Social Security employees face $3.8 million in work-related fines

Union officials call allegations against four employees “absurd,” arguing they were acting in the line of duty.

Four Social Security Administration employees have been informed of proposed fines of as much as $3.5 million for actions taken in the course of their duties reviewing disability claims, according to a grievance filed by a federal employee union.

Officials with the National Treasury Employees Union, which is representing three of the four employees in legal proceedings, said Thursday that the three attorneys and a supervisor have been told they face suggested penalties of $5,000 per violation for cases in which they allegedly used expert testimony improperly to help justify benefits decisions. The employees cited the testimony at the direction of an administrative law judge, union officials said.

This amounts to potential fines of between $100,000 and $215,000 each for the attorneys; the supervisor, who was involved with more than 700 cases, has been informed of a proposed fine of more than $3.5 million. SSA's inspector general office, which union officials said has been investigating the matter for more than four years, proposed the penalties.

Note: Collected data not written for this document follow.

/-! ### Refusal and rollback (R441) -/

/-- The step at the head of a request refuses. `cause`: 0 refused, 1 TIMEOUT, 2 WAKE, 3 tamper. -/
def State.refuseSleep (s : State) (cause target code : Nat) : State :=
  match s.pwr.sleep with
  | none => s
  | some r =>
    if r.rolling.isSome then s
    else
      let d := r.todo.headD 0
      let s1 := (((s.wr PWR.SLEEP_STAT_REFUSER d).wr PWR.SLEEP_STAT_CAUSE cause).wr PWR.SLEEP_STAT_TARGET target).wr PWR.SLEEP_STAT_STATE 3
      let s2 := if d = 36 then s1.gncLeaveKa else s1
      let s3 := s2.setPwr (fun p => { p with sleep := some { r with rolling := some code },
                                             chain := r.stopped.map (s.members r.kind), failed := false })
      s3.nextGroup (r.stopped.length + 1)

/-! ### Requests (R440) -/

/-- The next step of a request goes into prepare; after the last the request is done. -/
def State.nextSleep (s : State) (r : SleepReq) : State :=
  match r.todo with
  | d :: _ =>
    let s1 := s.setPwr (fun p => { p with sleep := some { r with t0 := s.raw } })
    ((s1.wr PWR.SLEEP_STAT_STATE 1).wr PWR.SLEEP_STAT_DOMAIN d).prepare r.kind d
  | [] =>
    let s1 := (s.setPwr (fun p => { p with sleep := none })).wr PWR.SLEEP_STAT_STATE 0
    match r.kind with
    | .port p =>
      (((s1.wr (PRT.STAT_SLEEPING p) 1).bump PWR.PORT_SLEEPS).stat p 60).sticky (PRT.STICKY_SLEEP p)
    | .dom _ _ => s1.domReqDone stOK
    | .keepAlive =>
      let s2 := ((s1.modeDone stOK).setMode 8 2).setPwr (fun p => { p with kaRaw := s.raw })
      ((s2.bump PWR.KA_ENTRIES).setN PWR.LAST_ENTRY_SEC s2.sec0).sticky PWR.STICKY_KA_ENTER

/-- Keep-alive entry starts (R442, R443, R477). -/
def State.kaStart (s : State) (delta : Int) : State :=
  let s0 := s.freeze fzKA
  let s1 :=
    if s0.on PWR.KA_CFG_XO_OFF && !s0.grottoActive then
      let t := s0.askSwitch delta false
      if t.grottoActive then (t.wr TSC.LO_STAT_XO_READY 0).setPwr (fun p => { p with xoOff := true }) else t
    else s0
  let todo := s1.kaOrder.filter (fun d => (s1.members .keepAlive d).any (fun e => decide (s1.domState e < 2)))
  s1.nextSleep ⟨.keepAlive, todo, [], s1.raw, none⟩

/-- Whether a sleep or a wake runs (R449, R451). -/
def State.pwrBusy (s : State) : Bool := s.pwr.sleep.isSome || !s.pwr.wakes.isEmpty || s.pwr.exiting

/-- The tokens a port holds (R228). -/
def State.portTokens (s : State) (p : Nat) : Bool :=
  s.rsp.jobs.any (fun j => j.port == p) || s.prt.tx.any (fun f => f.port == p)
    || s.qOcc p != 0 || s.qOcc (32 + p) != 0 || s.qOcc (64 + p) != 0

/-- The block of a domain that refuses for a reason of its own (R441). -/
def State.ownRefusal (s : State) (k : SleepKind) (d : Nat) : Option Nat :=
  match k with
  | .port p => if s.portTokens p then some 12 else none
  | _ => if d = 42 ∧ s.bst.test.isSome = true then some 22 else none

/-- R440, R441: the blocks of the domain in prepare consent, or one of them refuses (`refuse` names its target). The common
domain cannot consent while dispatched commands have not completed (R370). -/
def execDomainConsent (d : Nat) (refuse : Option Nat) (t : Nat) (s0 : State) : Host.Outcome State Fault Refusal :=
  let s := s0.advance t
  .next (match s.pwr.sleep with
    | none => s
    | some r =>
      if r.todo.head? ≠ some d ∨ r.rolling.isSome then s
      else
        match (match refuse with | some b => some b | none => s.ownRefusal r.kind d) with
        | some b => s.refuseSleep 0 b stROLLED_BACK
        | none =>
          if d = 42 ∧ !s.hif.cmdQ.isEmpty then s
          else
            let s1 := (s.wr PWR.SLEEP_STAT_STATE 2).enter r.kind d
            s1.nextSleep { r with todo := r.todo.tail, stopped := d :: r.stopped })

/-- R440 step 2: no answer of block `block` within CONSENT_TO. -/
def execConsentTimeout (d block t : Nat) (s0 : State) : Host.Outcome State Fault Refusal :=
  let s := s0.advance t
  .next (match s.pwr.sleep with
    | none => s
    | some r =>
      if r.todo.head? ≠ some d ∨ r.rolling.isSome ∨ s.raw < r.t0 + s.nreg PWR.CONSENT_TO % 256 * 1000000 * qNs then s
      else s.refuseSleep 1 block stROLLED_BACK)

/-! ### Leaving Keep-alive (R444, R445, R448) -/

/-- A wake source: recorded, and every domain is woken in reverse order. `cause` as `PWR.WAKE_LAST`. -/
def State.startExit (s : State) (cause port : Nat) : State :=
  if s.mode ≠ 8 ∨ s.pwr.exiting then s
  else
    let s1 := s.setN PWR.WAKE_LAST (cause + 2 ^ 8 * port + 2 ^ 16 * (s.sec0 % 65536))
    let s2 := s1.setPwr (fun p => { p with exiting := true, failed := false,
                                           chain := s.kaOrder.reverse.map (s.members .keepAlive) })
    (s2.wr PWR.SLEEP_STAT_STATE 4).nextGroup (s.kaOrder.length + 1)

/-- A wake event of a listening port (R227, R445): it ends Keep-alive, or rolls an entry back with cause WAKE. -/
def State.portWakes (s : State) (p cause : Nat) : State :=
  if s.mode = 8 then s.startExit cause p
  else match s.pwr.sleep with
    | some r => if r.kind = SleepKind.keepAlive then s.refuseSleep 2 12 stROLLED_BACK else s
    | none => s

/-! ### A domain is up (R446, R448) -/

/-- The copy of a kind that the order of R64 takes: preferred, other, golden. -/
def State.bootCopy (s : State) (kind : Nat) : Option Nat :=
  [s.prefers kind, 3 - s.prefers kind, 3].find? (fun c => (s.img kind c).valid && decide (s.minVersion kind ≤ (s.img kind c).version))

/-- A sequencer's program read from a copy of its place's kind. -/
def State.progOf (s : State) (n copy : Nat) : Option ProgImg :=
  let p := placeOf n
  ((parseImages (placeSize p) (s.img (placeKind p) copy).bytes)[n - placeBase p]?).join

/-- After Off the active bank is reloaded from Flowstone, and the idle bank reads IDLE_OK 0 (R390). -/
def State.sqReload (s : State) (n : Nat) : State :=
  let x := s.sq n
  if x.st ≠ .off ∨ !x.active.words.isEmpty then s
  else
    match s.bootCopy (placeKind (placeOf n)) with
    | none => s
    | some c => match s.progOf n c with
      | some i => s.setSq n { x with a := i.bank, b := dBank, bankB := false, idleOk := false }
      | none => s

/-- A retained register found poisoned takes its after-reset value (R470); its granule is counted and recorded (R471). Which
granule of the retained SRAM holds it is a free value. -/
def State.loseReg (s : State) (a : Nat) : State :=
  let f := s.free
  let s1 := (((f.2.bump PMC.ECC_UNCORR).setN PMC.ECC_LAST (26 + 2 ^ 8 * (f.1 % 2 ^ 24))).sticky PMC.STICKY_ECC_UNCORR)
  ((s1.setBoth a (resetReg s.variant a)).sticky PWR.STICKY_RET_ERR).poisonSeen

/-- The retained banks scrubbed at a wake (R471). -/
def State.wakeScrub (s : State) (w : WakeScrub) : State :=
  let s1 := w.corrected.foldl (fun t x => if x.1 < 8 then
    (t.wr (PWR.BANK_STAT_CORRECTED x.1) (min 65535 x.2)).bump PMC.ECC_CORR x.2 else t) s
  w.lost.foldl State.loseReg s1

/-- Access tables that were not retained reload from the boot stage (R37, R439). -/
def State.reloadAcl (s : State) : State :=
  let s1 := s.dropTable (Tbl.aclBase.key 0) (Tbl.leapSec.key 0)
  s1.glb.bootAcl.foldl (fun t e => t.setBoth e.1 e.2) s1

/-- Departures that wait for a port which has just woken keep their whole lead from now on (R249). -/
def State.wakeLeads (s : State) (p : Nat) : State :=
  s.setJobs (s.rsp.jobs.map (fun j =>
    if j.port = p ∧ j.st = .wantSlot then { j with te := max j.te (s.raw + j.lead * qNs) } else j))

/-- What a domain does as it is back in Run. -/
def State.domainUp (s : State) (d : Nat) (keyOk : Bool) : State :=
  let was := s.domState d
  let out := match s.pwr.outRaw.find? (fun e => e.1 == d) with | some e => s.raw + 1 - e.2 | none => 0
  let s1 := (((s.wr (domFld d) 0).wr (domFailed d) 0).bump PWR.WAKES).setPwr (fun p => { p with
    wakes := p.wakes.filter (fun w => w.dom != d), outRaw := p.outRaw.filter (fun e => e.1 != d) })
  let s2 := s1.setFab (fun f => { f with unusable := f.unusable.filter (· != 8192 + d) })
  let s3 := ((List.range 56).filter (fun u => tdDomain u == d)).foldl (fun t u => t.updTd (tdKey u) (fun x => { x with outQ := x.outQ + out })) s2
  let s4 := (domSeqs d).foldl (fun t n => (t.sqReload n).sqPowerUp n) (s3.restartCounters d)
  if d < 32 then (((if s4.on (PRT.STAT_SLEEPING d) then s4.stat d 61 else s4).wr (PRT.STAT_SLEEPING d) 0).idleNow d).wakeLeads d
  else match d with
    | 37 => s4.tdcRun
    | 40 =>
      let s5 := if was = 3 then s4.deriveDevKey keyOk else s4
      s5.pkStartAll
    | 42 =>
      let s5 := if bitAt (s4.nreg PWR.RET_MASK) 6 || s4.keysHeld then s4 else s4.reloadAcl
      if s5.pwr.exiting then s5.restartLedger.restartAllCounters else s5
    | _ => s4

/-- After a wake: a request of `PWR.DOM_REQ` for it is done, Degraded may end, and the next group follows. -/
def State.wakeEnded (s : State) (d status : Nat) : State :=
  let s1 := match s.pwr.sleep with
    | some r => if r.kind = SleepKind.dom d 0 then (s.setPwr (fun p => { p with sleep := none })).domReqDone status else s
    | none => s
  let s2 := if s1.pwr.sleep.isNone && !s1.pwr.exiting && s1.pwr.wakes.isEmpty then s1.wr PWR.SLEEP_STAT_STATE 0 else s1
  s2.settleMode.groupStep

def State.wakeOf (s : State) (d : Nat) : Option Wake := s.pwr.wakes.find? (fun w => w.dom == d)
def State.setWake (s : State) (w : Wake) : State :=
  s.setPwr (fun p => { p with wakes := p.wakes.map (fun x => if x.dom = w.dom then w else x) })

/-! ### The wake steps (R446, R447) -/

/-- Step 1 done. Where no oscillator was switched off at entry, step 2 is done with it. -/
def execWakeRegulatorDone (d t : Nat) (s0 : State) : Host.Outcome State Fault Refusal :=
  let s := s0.advance t
  .next (match s.wakeOf d with
    | some w => if w.step = 1 then s.setWake ⟨d, if s.pwr.xoOff then 2 else 3, false, s.raw⟩ else s
    | none => s)

/-- Step 2 done: XO_IN is ready, and is switched back to per R74. -/
def execWakeOscReady (d : Nat) (delta : Int) (t : Nat) (s0 : State) : Host.Outcome State Fault Refusal :=
  let s := s0.advance t
  .next (match s.wakeOf d with
    | some w =>
      if w.step ≠ 2 then s
      else
        let s1 := ((s.setWake ⟨d, 3, false, s.raw⟩).wr TSC.LO_STAT_XO_READY 1).setPwr (fun p => { p with xoOff := false })
        if s1.grottoActive then s1.switchover delta else s1
    | none => s)

/-- Step 3 done: the domain is in Run. -/
def execWakePllLock (d : Nat) (w : WakeScrub) (t : Nat) (s0 : State) : Host.Outcome State Fault Refusal :=
  let s := s0.advance t
  .next (match s.wakeOf d with
    | some x =>
      if x.step ≠ 3 then s
      else
        let s1 := (s.wakeScrub w).domainUp d w.keyOk
        (if s1.pwr.exiting then s1.setN PWR.KA_POWER_MW w.powerMw else s1).wakeEnded d stOK
    | none => s)

/-- A wake has failed at a step (R446). -/
def State.noteWakeFail (s : State) (d step : Nat) : State :=
  let s1 := (s.bump PWR.WAKE_FAILS).setN PWR.WAKE_FAIL_LAST (d + 2 ^ 8 * step + 2 ^ 16 * (s.sec0 % 65536))
  (s1.setPwr (fun p => { p with failed := true })).sticky PWR.STICKY_WAKE_FAILED

/-- The domain goes to Off (the common domain stays in Retain), reads FAILED, and its blocks are unusable: no spare stands
outside the domain whose work it does. -/
def State.wakeFailed (s : State) (d step : Nat) : State :=
  let st := if d = 42 then 2 else 3
  let s1 := if st = 3 ∧ s.domState d ≠ 3 then s.loseDomain d 3 else s
  let s2 := ((s1.wr (domFld d) st).wr (domFailed d) 1).setPwr (fun p => { p with wakes := p.wakes.filter (fun w => w.dom != d) })
  let s3 := s2.noteWakeFail d step
  let s4 := s3.setFab (fun f => { f with unusable := if f.unusable.contains (8192 + d) then f.unusable else (8192 + d) :: f.unusable })
  let s5 := if d < 32 then (s4.prt.tx.filter (fun f => f.port == d)).foldl (fun t f => t.dropTx f stWAKE_FAILED 0x1B) s4 else s4
  s5.wakeEnded d stWAKE_FAILED

def stepLimitMs (step : Nat) : Nat := match step with | 1 => 2 | 2 => 10 | _ => 5

/-- A step times out: tried once more, then failed. XO_IN failing step 2 leaves the timing clock on the Grotto, and the
domain goes on without it (R447). -/
def execWakeStepTimeout (d t : Nat) (s0 : State) : Host.Outcome State Fault Refusal :=
  let s := s0.advance t
  .next (match s.wakeOf d with
    | some w =>
      if s.raw < w.t0 + stepLimitMs w.step * 1000000 * qNs then s
      else if !w.again then s.setWake { w with again := true, t0 := s.raw }
      else if w.step = 2 then
        let s1 := ((s.noteWakeFail d 2).setPwr (fun p => { p with xoOff := false })).sticky TSC.STICKY_LO_FAIL
        s1.setWake ⟨d, 3, false, s.raw⟩
      else s.wakeFailed d w.step
    | none => s)

/-! ### PWR.DOM_REQ (R449) -/

/-- Whether a domain is in use. -/
def State.domUsed (s : State) (d : Nat) : Bool :=
  if d < 32 then s.on (PRT.CTRL_EN d)
  else if d < 36 then (List.range 8).any (fun k => s.on (PRT.CTRL_EN (8 * (d - 32) + k)))
  else match d with
    | 36 => (List.range 8).any (fun p => s.on (GNA.PORT_CFG_EN p)) || s.on GNC.EPOCH_CFG_EN
    | 37 => (List.range 16).any (fun c => s.on (TDC.CH_CFG_EN c))
    | 38 => (List.range 8).any (fun o => s.on (voEn o)) || s.on VID.GL_CFG_EN
    | 39 => s.validRules.any (fun i => bitsOf (s.ruleWord i 0) 1 2 != 3
      && bitsOf (s.nreg (Tbl.rspProfiles.key (4 * bitsOf (s.ruleWord i 0) 4 6))) 8 2 != 0)
    | 40 => (List.range 4).any (fun w => !(s.pkQ w).isEmpty)
    | _ => true

def State.domReqCode (s : State) (d st : Nat) : Nat :=
  let cur := s.domState d
  lowestCode [
    codeIf (decide (41 ≤ d) || st == 1 || domAbsent s.variant d || (decide (2 ≤ st) && decide (cur < 2) && s.domUsed d)
      || (d == 40 && st == 3 && s.keysHeld)) stREFUSED,
    codeIf s.pwrBusy stBUSY,
    codeIf (!(s.mode == 3 || s.mode == 4 || s.mode == 5 || s.mode == 6)) stMODE_FORBIDS]

def State.domReqGo (s : State) (d st : Nat) : State :=
  let code := s.domReqCode d st
  if code ≠ 0 then
    let s1 := if code = stREFUSED then s.refuseCfg .pwr else s
    if s1.on PWR.DOM_REQ_BUSY then s1.wr PWR.DOM_REQ_STATUS code else s1.domReqDone code
  else
    let s1 := s.wr PWR.DOM_REQ_BUSY 1
    let cur := s1.domState d
    if cur = st ∨ (st = 0 ∧ cur = 1) then (s1.wr (domFld d) st).domReqDone stOK
    else if st = 0 then
      (((s1.wr PWR.SLEEP_STAT_STATE 4).wr PWR.SLEEP_STAT_DOMAIN d).setPwr (fun p =>
        { p with sleep := some ⟨.dom d 0, [], [], s.raw, none⟩ })).startWake d
    else if 2 ≤ cur then ((s1.loseDomain d st).wr (domFld d) st).domReqDone stOK
    else s1.nextSleep ⟨.dom d st, [d], [], s.raw, none⟩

According to NTEU President Colleen Kelley, the alleged "material misstatements" stem from the employees' repeated use of testimony by a single expert who answered a series of general questions in a single case to assist in determining benefits eligibility. Those statements were then applied to later cases at the judge's direction, Kelley said. That practice was taught in official training sessions and commonly used within the Office of Disability Adjudication and Review where the attorneys worked, she said.

Describing the fines as absurd, Kelley said the federal employees' actions should be legally protected in at least two ways: first, through the immunity that shields federal employees from personal liability for actions taken in the course of official duties; and second, through a quasi-judicial immunity that covers judges and those working with them. The immunity is designed to protect the independence of the judicial process.

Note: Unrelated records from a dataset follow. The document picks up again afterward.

/-- A warm reset. The work in flight is flushed, the ledger and the Sump are journalled into the retained buffer, the domains
reset, and Boot begins. -/
def State.warmReset (s : State) (skipBist keyOk : Bool) : State :=
  -- no command in progress completes
  let s0 := (s.setTwn (fun x => { x with ho := none })).setSwaps (s.seq.swaps.map (fun w => { w with cmd := none }))
  let s1 := (s0.nirelDown 0).warmFlush
  let sumps := (List.range 32).foldl (fun n r => n + s1.reg48 (FAB.SUMP_CNT_LO r) % 2 ^ 48) 0
  let body := leBytes 1 4 ++ leBytes 6 sumps ++ (List.range 4).flatMap (fun q => leBytes 6 (s1.lget .request q).issued)
  let s2 := s1.bufPut ⟨s1.tsNow 0, 9, 1, s1.mode == 8, s1.jrn.lost, fit 34 body⟩
  let s3 := (s2.warmDomains).deriveDevKey keyOk
  let s4 := (List.range 16).foldl (fun t n => t.setN (GLB.IMAGE_STAT n) 0) ((s3.setN GLB.BOOT_STAT 0).setN GLB.MAINT_SET 0)
  let s5 := { s4.wr GLB.RESET_CAUSE_WARM 1 with glb := { s4.glb with policySet := false, skipBist := skipBist, tampered := false, bootAcl := [] } }
  s5.setMode 0 1

/-- A granted write of `GLB.RESET_CTRL`. -/
def State.resetCtrl (s : State) (val : Nat) (keyOk : Bool) : State :=
  if val % 256 ≠ 0xA5 then s.refuseCfg .glb
  else if bitAt val 8 then s.warmReset (bitAt val 9) keyOk else s

/-- `keyOk`: whether the device key derives again (R395). -/
def execWarmReset (m : Nat) (skipBist keyOk : Bool) (t : Nat) (s0 : State) : Host.Outcome State Fault Refusal :=
  .next ((s0.advance t).busWrite m 0 GLB.RESET_CTRL (fun x => x.resetCtrl (0x1A5 + 2 ^ 9 * b2n skipBist) keyOk))

def execResetCtrlWrongKey (m val t : Nat) (s0 : State) : Host.Outcome State Fault Refusal :=
  .next ((s0.advance t).busWrite m 0 GLB.RESET_CTRL (fun x => if val % 256 = 0xA5 then x else x.resetCtrl val true))

end Sys2Proof.Machine
end

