/-- For every sequencer that fetches one of the words R374 and R375 lay out for NOP, ADD to CLZ, ADDI to SARI and LUI, with
every register and every immediate the format admits: the row answers a next state in which the destination holds the result
(shifts by the low five bits, MULH signed, CLZ 32 of zero, immediates sign-extended only for ADDI, LUI shifted left by 14), C
is the carry or borrow of ADD, SUB, ADDC and SUBC and else unchanged, the PC is one more, every other register, the local
data and every other sequencer are unchanged, and no other part of the state changes but what counting changes. -/
def Obligations.UmberArithmetic : Prop :=
  ∀ (n d a b i t : Nat) (x y : Word) (q : Bool) (s z : State), s.Canon → z = s.advance t → d < 16 → a < 16 → b < 16 → i < 2 ^ 18 →
    x = (s.sq n).reg a → y = (s.sq n).reg b → q = (s.sq n).c →
    (s.fetches n 0 → ∃ u, exec (.seqNop n false t) s = .next u ∧ s.wrote u n 0 ((s.sq n).reg 0) q ∧ Signals [] z u)
    ∧ (s.fetches n (1 * 2 ^ 26 + d * 2 ^ 22 + a * 2 ^ 18 + b * 2 ^ 14) → ∃ u, exec (.seqAdd n false t) s = .next u
        ∧ s.wrote u n d (x + y) (decide (2 ^ 32 ≤ x.toNat + y.toNat)) ∧ Signals [] z u)
    ∧ (s.fetches n (2 * 2 ^ 26 + d * 2 ^ 22 + a * 2 ^ 18 + b * 2 ^ 14) → ∃ u, exec (.seqSub n false t) s = .next u
        ∧ s.wrote u n d (x - y) (decide (x.toNat < y.toNat)) ∧ Signals [] z u)
    ∧ (s.fetches n (3 * 2 ^ 26 + d * 2 ^ 22 + a * 2 ^ 18 + b * 2 ^ 14) → ∃ u, exec (.seqAddc n false t) s = .next u
        ∧ s.wrote u n d (x + y + BitVec.ofNat 32 (b2n q)) (decide (2 ^ 32 ≤ x.toNat + y.toNat + b2n q)) ∧ Signals [] z u)
    ∧ (s.fetches n (4 * 2 ^ 26 + d * 2 ^ 22 + a * 2 ^ 18 + b * 2 ^ 14) → ∃ u, exec (.seqSubc n false t) s = .next u
        ∧ s.wrote u n d (x - y - BitVec.ofNat 32 (b2n q)) (decide (x.toNat < y.toNat + b2n q)) ∧ Signals [] z u)
    ∧ (s.fetches n (5 * 2 ^ 26 + d * 2 ^ 22 + a * 2 ^ 18 + b * 2 ^ 14) → ∃ u, exec (.seqAnd n false t) s = .next u
        ∧ s.wrote u n d (x &&& y) (q) ∧ Signals [] z u)
    ∧ (s.fetches n (6 * 2 ^ 26 + d * 2 ^ 22 + a * 2 ^ 18 + b * 2 ^ 14) → ∃ u, exec (.seqOr n false t) s = .next u
        ∧ s.wrote u n d (x ||| y) (q) ∧ Signals [] z u)
    ∧ (s.fetches n (7 * 2 ^ 26 + d * 2 ^ 22 + a * 2 ^ 18 + b * 2 ^ 14) → ∃ u, exec (.seqXor n false t) s = .next u
        ∧ s.wrote u n d (x ^^^ y) (q) ∧ Signals [] z u)
    ∧ (s.fetches n (8 * 2 ^ 26 + d * 2 ^ 22 + a * 2 ^ 18 + b * 2 ^ 14) → ∃ u, exec (.seqShl n false t) s = .next u
        ∧ s.wrote u n d (x <<< (y.toNat % 32)) (q) ∧ Signals [] z u)
    ∧ (s.fetches n (9 * 2 ^ 26 + d * 2 ^ 22 + a * 2 ^ 18 + b * 2 ^ 14) → ∃ u, exec (.seqShr n false t) s = .next u
        ∧ s.wrote u n d (x >>> (y.toNat % 32)) (q) ∧ Signals [] z u)
    ∧ (s.fetches n (10 * 2 ^ 26 + d * 2 ^ 22 + a * 2 ^ 18 + b * 2 ^ 14) → ∃ u, exec (.seqSar n false t) s = .next u
        ∧ s.wrote u n d (x.sshiftRight (y.toNat % 32)) (q) ∧ Signals [] z u)
    ∧ (s.fetches n (11 * 2 ^ 26 + d * 2 ^ 22 + a * 2 ^ 18 + b * 2 ^ 14) → ∃ u, exec (.seqMul n false t) s = .next u
        ∧ s.wrote u n d (BitVec.ofNat 32 (x.toNat * y.toNat)) (q) ∧ Signals [] z u)
    ∧ (s.fetches n (12 * 2 ^ 26 + d * 2 ^ 22 + a * 2 ^ 18 + b * 2 ^ 14) → ∃ u, exec (.seqMulh n false t) s = .next u
        ∧ s.wrote u n d (BitVec.ofInt 32 (x.toInt * y.toInt / 2 ^ 32)) (q) ∧ Signals [] z u)
    ∧ (s.fetches n (13 * 2 ^ 26 + d * 2 ^ 22 + a * 2 ^ 18 + b * 2 ^ 14) → ∃ u, exec (.seqMulhu n false t) s = .next u
        ∧ s.wrote u n d (BitVec.ofNat 32 (x.toNat * y.toNat / 2 ^ 32)) (q) ∧ Signals [] z u)
    ∧ (s.fetches n (14 * 2 ^ 26 + d * 2 ^ 22 + a * 2 ^ 18) → ∃ u v, exec (.seqClz n false t) s = .next u
        ∧ s.wrote u n d (BitVec.ofNat 32 v) q ∧ v ≤ 32 ∧ x.toNat < 2 ^ (32 - v) ∧ (v < 32 → 2 ^ (31 - v) ≤ x.toNat) ∧ Signals [] z u)
    ∧ (s.fetches n (16 * 2 ^ 26 + d * 2 ^ 22 + a * 2 ^ 18 + i) → ∃ u, exec (.seqAddi n false t) s = .next u
        ∧ s.wrote u n d (x + BitVec.ofInt 32 (toSigned 18 i)) q ∧ Signals [] z u)
    ∧ (s.fetches n (17 * 2 ^ 26 + d * 2 ^ 22 + a * 2 ^ 18 + i) → ∃ u, exec (.seqAndi n false t) s = .next u
        ∧ s.wrote u n d (x &&& BitVec.ofNat 32 i) q ∧ Signals [] z u)
    ∧ (s.fetches n (18 * 2 ^ 26 + d * 2 ^ 22 + a * 2 ^ 18 + i) → ∃ u, exec (.seqOri n false t) s = .next u
        ∧ s.wrote u n d (x ||| BitVec.ofNat 32 i) q ∧ Signals [] z u)
    ∧ (s.fetches n (19 * 2 ^ 26 + d * 2 ^ 22 + a * 2 ^ 18 + i) → ∃ u, exec (.seqXori n false t) s = .next u
        ∧ s.wrote u n d (x ^^^ BitVec.ofNat 32 i) q ∧ Signals [] z u)
    ∧ (i < 32 → s.fetches n (20 * 2 ^ 26 + d * 2 ^ 22 + a * 2 ^ 18 + i) → ∃ u, exec (.seqShli n false t) s = .next u
        ∧ s.wrote u n d (x <<< i) q ∧ Signals [] z u)
    ∧ (i < 32 → s.fetches n (21 * 2 ^ 26 + d * 2 ^ 22 + a * 2 ^ 18 + i) → ∃ u, exec (.seqShri n false t) s = .next u
        ∧ s.wrote u n d (x >>> i) q ∧ Signals [] z u)
    ∧ (i < 32 → s.fetches n (22 * 2 ^ 26 + d * 2 ^ 22 + a * 2 ^ 18 + i) → ∃ u, exec (.seqSari n false t) s = .next u
        ∧ s.wrote u n d (x.sshiftRight i) q ∧ Signals [] z u)
    ∧ (s.fetches n (23 * 2 ^ 26 + d * 2 ^ 22 + i) → ∃ u, exec (.seqLui n false t) s = .next u
        ∧ s.wrote u n d (BitVec.ofNat 32 (i * 2 ^ 14)) q ∧ Signals [] z u)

"To challenge a judge's evidentiary technique has far-ranging ramifications for not only this agency but for other agencies where you have employees doing similar things," said Robert Shriver, NTEU's assistant counsel.

Kelley said the inspector general's office has reviewed the approximately 700 cases in question, and stressed that the disability determination was not found to have been improper in any of them.

Jonathan Lasher, a deputy chief counsel for the IG's office, said he could not confirm or deny the existence of any case against an individual because of Privacy Act restrictions. But he took issue with a statement by Kelley that SSA has never before used Section 1129 of the Social Security Act, which covers factual misstatements that affect benefits decisions, against agency employees. Lasher said employees have been fined before under that section, and emphasized that it applies to "wrongful acts."

"If we received information suggesting that a particular SSA policy or practice was inefficient, was unfair, wasted money, any number of things, that would generally be looked at by the [IG's] Office of Audit," he said. "Those generally would not include an allegation of wrongful or even criminal activity. [They would be] more in the program improvement realm."

The IG's Office of Inspection handled this case.

The IG has to date formally assessed a penalty of $215,000 against one attorney, who has retained private legal help but is also working with the union. In the other three cases, the employees have submitted financial statements to the IG office and are awaiting finalization of the penalties.

The employees will be able to request hearings before an administrative law judge, and either side can appeal that decision to a departmental appeals board, the Social Security Commissioner and ultimately the U.S. Court of Appeals, NTEU officials said.

The union has also written to SSA Commissioner Jo Anne Barnhart requesting that she throw out the penalties immediately.